Search code examples
elasticsearchfull-text-searchprecisionbooleanquery

Elasticsearch - How to guess important words in queries?


Suppose we are executing two queries like below on our Available Job positions Index:

  • PHP Developer
  • Ruby Developer

When performing a simple boolean AND query positions like PHP Programmer will be excluded due the lack of presence for developer. when performing an OR boolean query for PHP Developer documents containing Ruby developer would be also included in results.

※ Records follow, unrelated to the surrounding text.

-- ==== Sys2Proof/Machine/Crypto.lean ====
section
/-! DEFINITION. The cryptographic primitives that the spec names by their standards: AES (FIPS 197), SHA-384 (FIPS 180-4),
HMAC-SHA-384 (FIPS 198-1) and ECDSA over P-384 (FIPS 186-5). -/

namespace Sys2Proof.Machine

/-! ### AES (FIPS 197) -/

/-- Multiplication by x in the field of AES. -/
def aesXtime (b : Byte) : Byte := if b.msb then (b <<< 1) ^^^ 0x1B#8 else b <<< 1

/-- The product in the field of AES. -/
def aesMul (a b : Byte) : Byte :=
  ((List.range 8).foldl (fun st i => (if b.getLsbD i then st.1 ^^^ st.2 else st.1, aesXtime st.2)) ((0#8 : Byte), a)).1

/-- The inverse in the field of AES, 0 for 0: the 254th power. -/
def aesInv (a : Byte) : Byte :=
  (List.range 6).foldl (fun acc _ => aesMul (aesMul acc acc) (aesMul a a)) (aesMul a a)

/-- Rotation of a byte to the left. -/
def rotByte (b : Byte) (n : Nat) : Byte := (b <<< n) ||| (b >>> (8 - n))

/-- SubBytes on one byte: the inverse and the affine map. -/
def aesSub (b : Byte) : Byte :=
  let x := aesInv b
  x ^^^ rotByte x 1 ^^^ rotByte x 2 ^^^ rotByte x 3 ^^^ rotByte x 4 ^^^ 0x63#8

/-- The inverse of `aesSub`. -/
def aesUnsub (b : Byte) : Byte := aesInv (rotByte b 1 ^^^ rotByte b 3 ^^^ rotByte b 6 ^^^ 0x05#8)

/-- A block's byte of one row and column, the block in column order. -/
def aesAt (st : List Byte) (row col : Nat) : Byte := st.getD (4 * (col % 4) + row) 0

/-- ShiftRows, or with `back` its inverse. -/
def aesShift (back : Bool) (st : List Byte) : List Byte :=
  (List.range 16).map (fun i => aesAt st (i % 4) (i / 4 + (if back then 4 - i % 4 else i % 4)))

/-- MixColumns with the first row m of its matrix. -/
def aesMix (m : List Byte) (st : List Byte) : List Byte :=
  (List.range 16).map (fun i => (List.range 4).foldl (fun a j =>
    a ^^^ aesMul (m.getD ((j + 4 - i % 4) % 4) 0) (aesAt st j (i / 4))) 0)

/-- One word of the key schedule: word i from the words before it, newest first. -/
def aesKeyWord (nk : Nat) (ws : List (List Byte)) (i : Nat) : List (List Byte) :=
  let t := ws.headD []
  let rcon : Byte := (List.range (i / nk - 1)).foldl (fun c _ => aesXtime c) 1
  let t := if i % nk = 0 then xorBytes ((t.drop 1 ++ t.take 1).map aesSub) [rcon, 0, 0, 0]
    else if 6 < nk ∧ i % nk = 4 then t.map aesSub else t
  xorBytes (ws.getD (nk - 1) []) t :: ws

/-- The round keys of a key of nk words, as 16-byte strings in order. -/
def aesKeys (nk : Nat) (key : List Byte) : List (List Byte) :=
  let first := ((List.range nk).map (fun i => sub key (4 * i) 4)).reverse
  let ws := (((List.range (4 * (nk + 7) - nk)).map (· + nk)).foldl (aesKeyWord nk) first).reverse
  (List.range (nk + 7)).map (fun r => (sub0 ws r).flatten)
where
  /-- The four words of round r. -/
  sub0 (ws : List (List Byte)) (r : Nat) : List (List Byte) := (ws.drop (4 * r)).take 4

/-- The round keys of a 256-bit key, or of a 128-bit key in the low bits. -/
def aesRounds (is256 : Bool) (key : BitVec 256) : List (List Byte) :=
  if is256 then aesKeys 8 (toBe 32 key.toNat) else aesKeys 4 (toBe 16 (key.truncate 128).toNat)

/-- One AES block encryption (FIPS 197; R305, R400, R460); the flag says a 256-bit key, else the key is the low 128 bits. -/
def aesEnc (is256 : Bool) (key : BitVec 256) (block : BitVec 128) : BitVec 128 :=
  let ks := aesRounds is256 key
  let last := ks.length - 1
  bytesBlock (ks.zipIdx.foldl (fun st p =>
    if p.2 = 0 then xorBytes st p.1
    else
      let st := aesShift false (st.map aesSub)
      xorBytes (if p.2 = last then st else aesMix [2, 3, 1, 1] st) p.1) (blockBytes block))

/-- One AES block decryption (FIPS 197; R460). -/
def aesDec (is256 : Bool) (key : BitVec 256) (block : BitVec 128) : BitVec 128 :=
  let ks := (aesRounds is256 key).reverse
  let last := ks.length - 1
  bytesBlock (ks.zipIdx.foldl (fun st p =>
    if p.2 = 0 then xorBytes st p.1
    else
      let st := xorBytes ((aesShift true st).map aesUnsub) p.1
      if p.2 = last then st else aesMix [14, 11, 13, 9] st) (blockBytes block))

/-! ### SHA-384 (FIPS 180-4) and HMAC (FIPS 198-1) -/

/-- Round constants 0 to 15 of SHA-384 (FIPS 180-4). -/
def shaK0 : List (BitVec 64) := [
  0x428a2f98d728ae22, 0x7137449123ef65cd, 0xb5c0fbcfec4d3b2f, 0xe9b5dba58189dbbc,
  0x3956c25bf348b538, 0x59f111f1b605d019, 0x923f82a4af194f9b, 0xab1c5ed5da6d8118,
  0xd807aa98a3030242, 0x12835b0145706fbe, 0x243185be4ee4b28c, 0x550c7dc3d5ffb4e2,
  0x72be5d74f27b896f, 0x80deb1fe3b1696b1, 0x9bdc06a725c71235, 0xc19bf174cf692694]

/-- Round constants 16 to 31 of SHA-384 (FIPS 180-4). -/
def shaK1 : List (BitVec 64) := [
  0xe49b69c19ef14ad2, 0xefbe4786384f25e3, 0x0fc19dc68b8cd5b5, 0x240ca1cc77ac9c65,
  0x2de92c6f592b0275, 0x4a7484aa6ea6e483, 0x5cb0a9dcbd41fbd4, 0x76f988da831153b5,
  0x983e5152ee66dfab, 0xa831c66d2db43210, 0xb00327c898fb213f, 0xbf597fc7beef0ee4,
  0xc6e00bf33da88fc2, 0xd5a79147930aa725, 0x06ca6351e003826f, 0x142929670a0e6e70]

/-- Round constants 32 to 47 of SHA-384 (FIPS 180-4). -/
def shaK2 : List (BitVec 64) := [
  0x27b70a8546d22ffc, 0x2e1b21385c26c926, 0x4d2c6dfc5ac42aed, 0x53380d139d95b3df,
  0x650a73548baf63de, 0x766a0abb3c77b2a8, 0x81c2c92e47edaee6, 0x92722c851482353b,
  0xa2bfe8a14cf10364, 0xa81a664bbc423001, 0xc24b8b70d0f89791, 0xc76c51a30654be30,
  0xd192e819d6ef5218, 0xd69906245565a910, 0xf40e35855771202a, 0x106aa07032bbd1b8]

/-- Round constants 48 to 63 of SHA-384 (FIPS 180-4). -/
def shaK3 : List (BitVec 64) := [
  0x19a4c116b8d2d0c8, 0x1e376c085141ab53, 0x2748774cdf8eeb99, 0x34b0bcb5e19b48a8,
  0x391c0cb3c5c95a63, 0x4ed8aa4ae3418acb, 0x5b9cca4f7763e373, 0x682e6ff3d6b2b8a3,
  0x748f82ee5defb2fc, 0x78a5636f43172f60, 0x84c87814a1f0ab72, 0x8cc702081a6439ec,
  0x90befffa23631e28, 0xa4506cebde82bde9, 0xbef9a3f7b2c67915, 0xc67178f2e372532b]

/-- Round constants 64 to 79 of SHA-384 (FIPS 180-4). -/
def shaK4 : List (BitVec 64) := [
  0xca273eceea26619c, 0xd186b8c721c0c207, 0xeada7dd6cde0eb1e, 0xf57d4f7fee6ed178,
  0x06f067aa72176fba, 0x0a637dc5a2c898a6, 0x113f9804bef90dae, 0x1b710b35131c471b,
  0x28db77f523047d84, 0x32caab7b40c72493, 0x3c9ebe0a15c9bebc, 0x431d67c49c100d4c,
  0x4cc5d4becb3e42b6, 0x597f299cfc657e2a, 0x5fcb6fab3ad6faec, 0x6c44198c4a475817]

/-- The round constants of SHA-384. -/
def shaK : List (BitVec 64) := shaK0 ++ shaK1 ++ shaK2 ++ shaK3 ++ shaK4

/-- The initial hash value of SHA-384. -/
def shaInit : List (BitVec 64) := [
  0xcbbb9d5dc1059ed8, 0x629a292a367cd507, 0x9159015a3070dd17, 0x152fecd8f70e5939,
  0x67332667ffc00b31, 0x8eb44a8768581511, 0xdb0c2e0d64f98fa7, 0x47b5481dbefa4fa4]

/-- The message schedule of one block of 16 words. -/
def shaSchedule (ws : List (BitVec 64)) : List (BitVec 64) :=
  ((List.range 64).foldl (fun (acc : List (BitVec 64)) _ =>
    let w15 := acc.getD 14 0
    let w2 := acc.getD 1 0
    let s0 := w15.rotateRight 1 ^^^ w15.rotateRight 8 ^^^ (w15 >>> 7)
    let s1 := w2.rotateRight 19 ^^^ w2.rotateRight 61 ^^^ (w2 >>> 6)
    (acc.getD 15 0 + s0 + acc.getD 6 0 + s1) :: acc) ws.reverse).reverse

/-- One round: the working variables a to h, and the pair of constant and schedule word. -/
def shaRound (st : List (BitVec 64)) (kw : BitVec 64 × BitVec 64) : List (BitVec 64) :=
  match st with
  | [a, b, c, d, e, f, g, h] =>
    let s1 := e.rotateRight 14 ^^^ e.rotateRight 18 ^^^ e.rotateRight 41
    let t1 := h + s1 + ((e &&& f) ^^^ (~~~ e &&& g)) + kw.1 + kw.2
    let s0 := a.rotateRight 28 ^^^ a.rotateRight 34 ^^^ a.rotateRight 39
    let t2 := s0 + ((a &&& b) ^^^ (a &&& c) ^^^ (b &&& c))
    [t1 + t2, a, b, c, d + t1, e, f, g]
  | _ => st

/-- One block of 128 bytes enters the hash. -/
def shaBlock (h : List (BitVec 64)) (bs : List Byte) : List (BitVec 64) :=
  let ws := (List.range 16).map (fun i => BitVec.ofNat 64 (be (sub bs (8 * i) 8)))
  List.zipWith (fun x y => x + y) h ((shaK.zip (shaSchedule ws)).foldl shaRound h)

/-- SHA-384 of a byte string. -/
def sha384 (bs : List Byte) : BitVec 384 :=
  let fill := 127 - (bs.length + 16) % 128
  let m := bs ++ [0x80#8] ++ List.replicate fill 0 ++ toBe 16 (8 * bs.length)
  let h := (List.range (m.length / 128)).foldl (fun h i => shaBlock h (sub m (128 * i) 128)) shaInit
  BitVec.ofNat 384 (be ((h.take 6).flatMap (fun w => toBe 8 w.toNat)))

/-- HMAC-SHA-384 under a key of up to 512 bits, which stands first and is filled with zero bits (R434, R460). -/
def hmac384 (key : BitVec 512) (bs : List Byte) : BitVec 384 :=
  let k := padTo 128 (toBe 64 key.toNat)
  sha384 (k.map (fun b => b ^^^ 0x5C#8) ++ toBe 48 (sha384 (k.map (fun b => b ^^^ 0x36#8) ++ bs)).toNat)

/-! ### ECDSA over P-384 (FIPS 186-5, SP 800-186) -/

/-- The prime of P-384. -/
def p384 : Nat := 2 ^ 384 - 2 ^ 128 - 2 ^ 96 + 2 ^ 32 - 1

/-- The order n of the base point of P-384. -/
def p384Order : Nat :=
  0xFFFFFFFFFFFFFFFFFFFFFFFFFFFFFFFFFFFFFFFFFFFFFFFFC7634D81F4372DDF581A0DB248B0A77AECEC196ACCC52973

/-- The coefficient b of P-384; a is −3. -/
def p384B : Nat :=
  0xB3312FA7E23EE7E4988E056BE3F82D19181D9C6EFE8141120314088F5013875AC656398D8A2ED19D2A85C8EDD3EC2AEF

/-- The base point G of P-384. -/
def p384G : Nat × Nat :=
  (0xAA87CA22BE8B05378EB1C71EF320AD746E1D3B628BA79B9859F741E082542A385502F25DBF55296C3A545E3872760AB7,
   0x3617DE4A96262C6F5D9E98BF9292DC29F8F41DBD289A147CE9DA3113B5F0B8C00A60B1CE1D7E819D7A431D7C90EA0E5F)

/-- x to the power e modulo m, for e below 2^384. -/
def powMod (m x e : Nat) : Nat :=
  (List.range 384).foldr (fun i acc => let q := acc * acc % m; if e.testBit i then q * x % m else q) 1

/-- The inverse modulo a prime. -/
def invMod (m x : Nat) : Nat := powMod m (x % m) (m - 2)

/-- The sum of two points of P-384; none is the point at infinity. -/
def ecAdd : Option (Nat × Nat) → Option (Nat × Nat) → Option (Nat × Nat)
  | none, q => q
  | p, none => p
  | some (x1, y1), some (x2, y2) =>
    if x1 = x2 ∧ (y1 + y2) % p384 = 0 then none
    else
      let l := if x1 = x2 then (3 * x1 * x1 + p384 - 3) * invMod p384 (2 * y1) % p384
        else (y2 + p384 - y1) * invMod p384 (x2 + p384 - x1) % p384
      let x3 := (l * l + 2 * p384 - x1 - x2) % p384
      some (x3, (l * (x1 + p384 - x3) + p384 - y1) % p384)

/-- A multiple of a point, for a factor below 2^384. -/
def ecMul (k : Nat) (p : Nat × Nat) : Option (Nat × Nat) :=
  (List.range 384).foldr (fun i acc => let d := ecAdd acc acc; if k.testBit i then ecAdd d (some p) else d) none

/-- The point of an encoded public key, x then y, when it lies on the curve. -/
def ecPoint (pub : List Byte) : Option (Nat × Nat) :=
  let x := be (sub pub 0 48)
  let y := be (sub pub 48 48)
  if pub.length = 96 ∧ x < p384 ∧ y < p384 ∧ (y * y + 3 * x) % p384 = (x * x * x + p384B) % p384 then some (x, y) else none

/-- ECDSA P-384 verification: public key, digest, signature as r then s (R61, R70, R444). -/
def ecdsaVerify (pub : List Byte) (digest : BitVec 384) (sig : List Byte) : Bool :=
  let r := be (sub sig 0 48)
  let s := be (sub sig 48 48)
  match ecPoint pub with
  | none => false
  | some q =>
    if sig.length ≠ 96 ∨ r = 0 ∨ s = 0 ∨ p384Order ≤ r ∨ p384Order ≤ s then false
    else
      let w := invMod p384Order s
      match ecAdd (ecMul (digest.toNat * w % p384Order) p384G) (ecMul (r * w % p384Order) q) with
      | none => false
      | some (x, _) => decide (x % p384Order = r)

/-- The public key of a private key, x then y (R452). -/
def ecPublic (d : BitVec 384) : List Byte :=
  match ecMul d.toNat p384G with
  | none => List.replicate 96 0
  | some (x, y) => toBe 48 x ++ toBe 48 y

/-- ECDSA P-384 signature of a digest, r then s, with the secret number k mod (n − 1) + 1 of a draw (R453). -/
def ecdsaSign (d digest : BitVec 384) (draw : BitVec 512) : List Byte :=
  let k := draw.toNat % (p384Order - 1) + 1
  let r := match ecMul k p384G with | none => 0 | some (x, _) => x % p384Order
  toBe 48 r ++ toBe 48 (invMod p384Order k * (digest.toNat + r * d.toNat) % p384Order)

end Sys2Proof.Machine
end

What is the best way to detect that in the phrase PHP Developer, PHP is more important than Developer?

So when performing search against PHP Developer the PHP term MUST appear in the result but the Developer section would only increase the score.


Solution

  • You can use the regular "match" query and add a "cutoff_frequency" parameter. like:

    {
         "query": {
               "match": {
                    "<field_name>": {
                          "query": "PHP Developer",
                          "operator": "AND",
                          "cutoff_frequency": 0.001
                    }                
               }
         }
    }
    

    That way, each term that appers in less then 0.1% of the documents - will be considered "important" and will be a "must" while the other terms will not be a "must" but only increase the score. "Developer" will be more common than "PHP" so that "PHP" will be a must but "Developer" will be optional but rated higher. Note that "PHP" might still be pretty common so you do need to fine-tune the right frequency!